We could attempt a different enabling method every time a Megabyte comparison determines that the even-odd Megabyte pair is accessing the same contents.

At the end we could take note of what the successful A20-enabling method was, and write a configuration file to use it as the first method to try the next time we boot.

We would need to write the Megabyte we know that is accessible and test the other one that could be currently inaccessible. In other words, when doing this test we should rely on manipulating the Megabyte that we know that will keep the changes in memory (the even) and then compare with the other unsure one (the odd).

Otherwise we could expect a poorly-implemented test. I say that it would probably be better to avoid writing memory at all, first to prevent data destruction and to have a cleaner and more generic code, and second because writing memory could also give a false positive if CPU cache is involved, or if the hardware memory controller happens to hold data temporarily when there is no RAM present and we write that.

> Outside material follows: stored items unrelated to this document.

-- ==== Sys2Proof/Machine/Flags.lean ====
section
/-!
DEFINITION. The core has no condition flags (10_state.md R27). Its outcome indicator is `STATUS` (R29): the status
code numbers (60_exceptions.md R250) and the composed status word.
-/

namespace Sys2Proof.Machine

/-- The number of a status code (R250). -/
def ErrCode.code : ErrCode → BitVec 4
  | .ok => 0#4
  | .invalidKeyLength => 1#4
  | .unalignedInput => 2#4
  | .unimplementedMode => 3#4
  | .unimplementedVariant => 4#4
  | .noKey => 5#4
  | .illegalCommand => 6#4
  | .lengthOverflow => 7#4
  | .emptyUnpad => 8#4

/-- `STATUS.VARIANT`: 0 while no cipher object exists (R29, D38). -/
def State.statusVariant (s : State) : BitVec 3 := if s.keyValid then s.variant else 0#3

/-- `STATUS`: ERR in [3:0], KEY_VALID in [8], VARIANT in [14:12], every other bit hardwired to 0 (R29). -/
def State.statusWord (s : State) : BusWord :=
  s.err.code.setWidth 32 ||| ((BitVec.ofBool s.keyValid).setWidth 32 <<< 8)
    ||| (s.statusVariant.setWidth 32 <<< 12)

end Sys2Proof.Machine
end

But as I said, this whole test would only be profitable to implement after having a big system that reaches many different machines and only if it proves to give a real benefit. Before that, we do more good by keeping this method reserved in the documentation (even some unused snippets in tutorial appendix documents) and let the new developers and everyone else read only the most vital code, making sure that they will be able to report or fix any issue if they happen to run into real, non-supposed booting problems. A shorter code, along with more documentation and likely solution options, will also help them determine where the problem could be too, and learn well in the process as was the case with operating systems in past iterations/generations.

Octocontrabass wrote:
~ wrote:I will try to make it turn on since it suffered a battery leak decades ago and it has kept corroding.
If the motherboard is that bad, you could take the BIOS chip out of its socket and use an EEPROM programmer or something to read its contents. If you don't have access to any tools to read the ROM, you could send the chip to me, but you'll have to package it appropriately to protect it from damage during shipping.
I'll try to make it work again and I'll try to copy the whole first Megabyte taking note of the currently installed devices (VGA card, sound card, disk controllers...).


Image

Re: Understanding a Good Generic FAT12 Floppy Boot Sector

Posted: Sat May 21, 2016 5:33 pm
by Octocontrabass
~ wrote:If that happens, reading or writing only a few bytes would no longer be a robust test and a best test could probably be comparing two whole contiguous Megabytes in an even-odd Megabyte pair.
If a machine happened to boot with the same data at both locations you check, there is no test more robust than attempting to change one and seeing if the other changes too.

Performing tests outside the first two megabytes can falsely report that A20 is enabled on some motherboards. Since the A20 gate only needs to affect the first two megabytes, some motherboards implement it in a way that only affects the first two megabytes, and the rest of the physical address space behaves as if A20 is always enabled.
~ wrote:I say that it would probably be better to avoid writing memory at all, first to prevent data destruction and to have a cleaner and more generic code, and second because writing memory could also give a false positive if CPU cache is involved, or if the hardware memory controller happens to hold data temporarily when there is no RAM present and we write that.
Your bootloader knows where everything is. It's easy to avoid destroying any data.

If the cache interferes with detecting the A20 status, DOS will fail. Any PC old enough for caches to be a concern is also old enough that no one would buy a PC that couldn't run DOS.

Nonexistent RAM is not a concern. You only care if writing in the second megabyte affects the first megabyte. It doesn't matter what happens to the data you've written to the second megabyte if it doesn't affect the first megabyte.